Description of the task:
Your answer should consist solely of the lines from the one containing "hyst := ⟨.low, 2⟩" through the end of the entries below, duplicated exactly.

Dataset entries
.....

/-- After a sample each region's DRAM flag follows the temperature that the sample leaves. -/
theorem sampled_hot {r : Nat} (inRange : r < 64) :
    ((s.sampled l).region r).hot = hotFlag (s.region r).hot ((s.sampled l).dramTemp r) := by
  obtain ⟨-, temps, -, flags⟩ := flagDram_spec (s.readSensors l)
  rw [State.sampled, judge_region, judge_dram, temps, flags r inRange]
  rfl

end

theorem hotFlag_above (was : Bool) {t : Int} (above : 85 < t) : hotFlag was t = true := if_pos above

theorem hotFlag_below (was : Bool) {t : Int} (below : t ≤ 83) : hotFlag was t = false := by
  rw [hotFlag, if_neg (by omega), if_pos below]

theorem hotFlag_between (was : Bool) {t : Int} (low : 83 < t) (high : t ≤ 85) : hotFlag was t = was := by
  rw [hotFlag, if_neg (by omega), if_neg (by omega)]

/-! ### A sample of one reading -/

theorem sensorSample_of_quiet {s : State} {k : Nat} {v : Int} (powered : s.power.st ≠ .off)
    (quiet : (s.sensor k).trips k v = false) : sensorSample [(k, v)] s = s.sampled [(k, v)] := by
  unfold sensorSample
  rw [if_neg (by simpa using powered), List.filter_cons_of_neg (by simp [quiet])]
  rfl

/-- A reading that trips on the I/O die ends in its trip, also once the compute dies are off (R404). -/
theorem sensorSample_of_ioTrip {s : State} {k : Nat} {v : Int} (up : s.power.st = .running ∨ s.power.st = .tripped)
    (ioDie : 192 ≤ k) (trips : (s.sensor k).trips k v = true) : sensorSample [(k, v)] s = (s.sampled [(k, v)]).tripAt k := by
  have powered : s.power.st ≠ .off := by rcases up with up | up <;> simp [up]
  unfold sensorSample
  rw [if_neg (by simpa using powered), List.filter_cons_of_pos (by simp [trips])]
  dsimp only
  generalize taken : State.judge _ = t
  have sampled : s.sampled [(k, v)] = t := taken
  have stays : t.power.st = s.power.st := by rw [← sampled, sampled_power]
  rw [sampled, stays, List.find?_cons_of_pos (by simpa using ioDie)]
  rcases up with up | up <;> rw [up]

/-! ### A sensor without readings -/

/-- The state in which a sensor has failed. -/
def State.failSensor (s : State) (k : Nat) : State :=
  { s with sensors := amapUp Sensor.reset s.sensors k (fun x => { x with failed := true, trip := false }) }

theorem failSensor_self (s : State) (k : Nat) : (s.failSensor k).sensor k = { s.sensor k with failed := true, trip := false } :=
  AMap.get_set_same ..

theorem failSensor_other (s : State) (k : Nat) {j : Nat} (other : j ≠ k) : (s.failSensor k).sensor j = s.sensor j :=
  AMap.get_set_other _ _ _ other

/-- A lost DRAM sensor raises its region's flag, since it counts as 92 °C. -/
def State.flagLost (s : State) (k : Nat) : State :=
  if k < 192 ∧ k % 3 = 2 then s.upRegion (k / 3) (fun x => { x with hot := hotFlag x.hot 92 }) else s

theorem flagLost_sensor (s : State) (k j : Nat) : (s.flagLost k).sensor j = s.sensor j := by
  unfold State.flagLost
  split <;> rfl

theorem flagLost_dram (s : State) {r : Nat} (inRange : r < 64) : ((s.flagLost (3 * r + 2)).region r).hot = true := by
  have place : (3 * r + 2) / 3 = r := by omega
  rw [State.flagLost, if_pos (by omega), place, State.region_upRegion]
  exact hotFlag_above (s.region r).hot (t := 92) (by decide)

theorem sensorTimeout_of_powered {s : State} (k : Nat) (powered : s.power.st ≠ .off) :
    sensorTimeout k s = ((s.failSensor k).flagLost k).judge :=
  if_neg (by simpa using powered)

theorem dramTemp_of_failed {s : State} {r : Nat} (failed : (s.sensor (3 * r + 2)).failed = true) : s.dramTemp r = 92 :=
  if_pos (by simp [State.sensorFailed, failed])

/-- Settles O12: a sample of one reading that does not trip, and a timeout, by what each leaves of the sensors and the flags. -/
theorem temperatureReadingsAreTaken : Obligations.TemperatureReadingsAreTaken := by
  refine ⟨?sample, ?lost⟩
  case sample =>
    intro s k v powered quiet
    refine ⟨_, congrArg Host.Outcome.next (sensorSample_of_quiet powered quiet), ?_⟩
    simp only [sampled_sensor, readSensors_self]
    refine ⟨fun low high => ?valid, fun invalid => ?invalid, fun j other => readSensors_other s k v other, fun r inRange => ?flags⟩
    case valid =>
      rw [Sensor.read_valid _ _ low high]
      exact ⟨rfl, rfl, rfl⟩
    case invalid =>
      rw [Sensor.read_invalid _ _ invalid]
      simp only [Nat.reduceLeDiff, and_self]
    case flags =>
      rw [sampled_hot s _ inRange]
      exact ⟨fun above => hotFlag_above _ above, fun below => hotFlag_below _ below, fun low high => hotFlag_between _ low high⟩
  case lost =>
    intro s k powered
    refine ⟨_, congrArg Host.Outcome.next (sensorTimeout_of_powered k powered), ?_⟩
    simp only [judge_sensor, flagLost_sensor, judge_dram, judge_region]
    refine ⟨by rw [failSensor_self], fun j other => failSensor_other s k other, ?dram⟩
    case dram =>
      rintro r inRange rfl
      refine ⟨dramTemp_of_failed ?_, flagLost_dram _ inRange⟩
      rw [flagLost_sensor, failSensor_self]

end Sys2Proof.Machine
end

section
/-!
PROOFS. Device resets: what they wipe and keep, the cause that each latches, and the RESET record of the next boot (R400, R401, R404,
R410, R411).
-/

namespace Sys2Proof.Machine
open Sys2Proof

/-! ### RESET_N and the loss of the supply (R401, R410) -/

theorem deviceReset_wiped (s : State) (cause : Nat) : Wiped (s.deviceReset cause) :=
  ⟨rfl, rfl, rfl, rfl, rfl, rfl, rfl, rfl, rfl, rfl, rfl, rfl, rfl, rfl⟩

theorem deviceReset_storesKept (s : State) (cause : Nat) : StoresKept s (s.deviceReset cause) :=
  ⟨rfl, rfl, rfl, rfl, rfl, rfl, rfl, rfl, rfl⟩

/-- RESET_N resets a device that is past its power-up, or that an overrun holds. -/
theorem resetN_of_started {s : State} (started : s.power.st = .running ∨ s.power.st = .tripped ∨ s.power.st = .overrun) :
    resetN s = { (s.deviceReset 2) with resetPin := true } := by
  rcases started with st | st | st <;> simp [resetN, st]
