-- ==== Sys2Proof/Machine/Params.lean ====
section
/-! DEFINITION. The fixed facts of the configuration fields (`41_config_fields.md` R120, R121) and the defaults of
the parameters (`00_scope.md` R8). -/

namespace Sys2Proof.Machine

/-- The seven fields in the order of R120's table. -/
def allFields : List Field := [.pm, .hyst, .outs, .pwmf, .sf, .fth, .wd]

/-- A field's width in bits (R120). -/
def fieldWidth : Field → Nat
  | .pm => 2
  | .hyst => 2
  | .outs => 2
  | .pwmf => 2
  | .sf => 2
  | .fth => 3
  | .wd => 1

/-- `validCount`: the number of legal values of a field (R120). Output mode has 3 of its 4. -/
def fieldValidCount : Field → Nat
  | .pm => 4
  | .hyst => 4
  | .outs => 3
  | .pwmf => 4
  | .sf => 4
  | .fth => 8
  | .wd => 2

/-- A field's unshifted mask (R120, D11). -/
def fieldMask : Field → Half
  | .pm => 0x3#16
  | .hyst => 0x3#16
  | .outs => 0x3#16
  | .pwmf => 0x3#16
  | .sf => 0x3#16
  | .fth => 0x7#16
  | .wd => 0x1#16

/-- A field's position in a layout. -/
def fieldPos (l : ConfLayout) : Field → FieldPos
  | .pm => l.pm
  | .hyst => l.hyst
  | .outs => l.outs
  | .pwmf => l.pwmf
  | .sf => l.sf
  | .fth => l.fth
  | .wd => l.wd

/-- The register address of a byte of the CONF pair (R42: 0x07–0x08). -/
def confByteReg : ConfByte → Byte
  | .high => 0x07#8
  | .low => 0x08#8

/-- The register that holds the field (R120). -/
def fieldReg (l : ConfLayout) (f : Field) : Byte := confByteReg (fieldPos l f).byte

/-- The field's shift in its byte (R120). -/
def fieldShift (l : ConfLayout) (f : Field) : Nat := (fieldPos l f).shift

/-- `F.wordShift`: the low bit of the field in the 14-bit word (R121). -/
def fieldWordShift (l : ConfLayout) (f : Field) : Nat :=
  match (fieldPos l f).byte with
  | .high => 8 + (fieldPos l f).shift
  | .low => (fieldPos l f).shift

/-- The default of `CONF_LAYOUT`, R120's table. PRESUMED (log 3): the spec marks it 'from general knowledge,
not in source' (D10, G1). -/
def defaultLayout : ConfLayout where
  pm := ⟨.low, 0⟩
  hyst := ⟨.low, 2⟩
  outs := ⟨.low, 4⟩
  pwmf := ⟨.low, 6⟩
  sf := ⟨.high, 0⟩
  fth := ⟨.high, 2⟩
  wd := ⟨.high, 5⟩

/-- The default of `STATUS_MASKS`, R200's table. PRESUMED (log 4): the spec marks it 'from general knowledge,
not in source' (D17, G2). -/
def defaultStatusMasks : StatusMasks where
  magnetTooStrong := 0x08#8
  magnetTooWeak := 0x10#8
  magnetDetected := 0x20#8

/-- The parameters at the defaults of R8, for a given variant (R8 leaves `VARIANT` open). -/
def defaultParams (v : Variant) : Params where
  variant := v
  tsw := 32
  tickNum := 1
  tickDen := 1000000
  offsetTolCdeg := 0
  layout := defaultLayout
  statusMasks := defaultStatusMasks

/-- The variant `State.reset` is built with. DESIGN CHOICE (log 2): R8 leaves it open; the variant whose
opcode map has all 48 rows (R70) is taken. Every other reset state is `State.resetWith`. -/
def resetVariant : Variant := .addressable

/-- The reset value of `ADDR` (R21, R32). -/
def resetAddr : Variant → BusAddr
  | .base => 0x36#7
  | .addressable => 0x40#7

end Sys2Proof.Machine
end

.....

Problem solution:
  hyst := ⟨.low, 2⟩
  outs := ⟨.low, 4⟩
  pwmf := ⟨.low, 6⟩
  sf := ⟨.high, 0⟩
  fth := ⟨.high, 2⟩
  wd := ⟨.high, 5⟩

/-- The default of `STATUS_MASKS`, R200's table. PRESUMED (log 4): the spec marks it 'from general knowledge,
not in source' (D17, G2). -/
def defaultStatusMasks : StatusMasks where
  magnetTooStrong := 0x08#8
  magnetTooWeak := 0x10#8
  magnetDetected := 0x20#8

/-- The parameters at the defaults of R8, for a given variant (R8 leaves `VARIANT` open). -/
def defaultParams (v : Variant) : Params where
  variant := v
  tsw := 32
  tickNum := 1
  tickDen := 1000000
  offsetTolCdeg := 0
  layout := defaultLayout
  statusMasks := defaultStatusMasks

/-- The variant `State.reset` is built with. DESIGN CHOICE (log 2): R8 leaves it open; the variant whose
opcode map has all 48 rows (R70) is taken. Every other reset state is `State.resetWith`. -/
def resetVariant : Variant := .addressable

/-- The reset value of `ADDR` (R21, R32). -/
def resetAddr : Variant → BusAddr
  | .base => 0x36#7
  | .addressable => 0x40#7

end Sys2Proof.Machine
end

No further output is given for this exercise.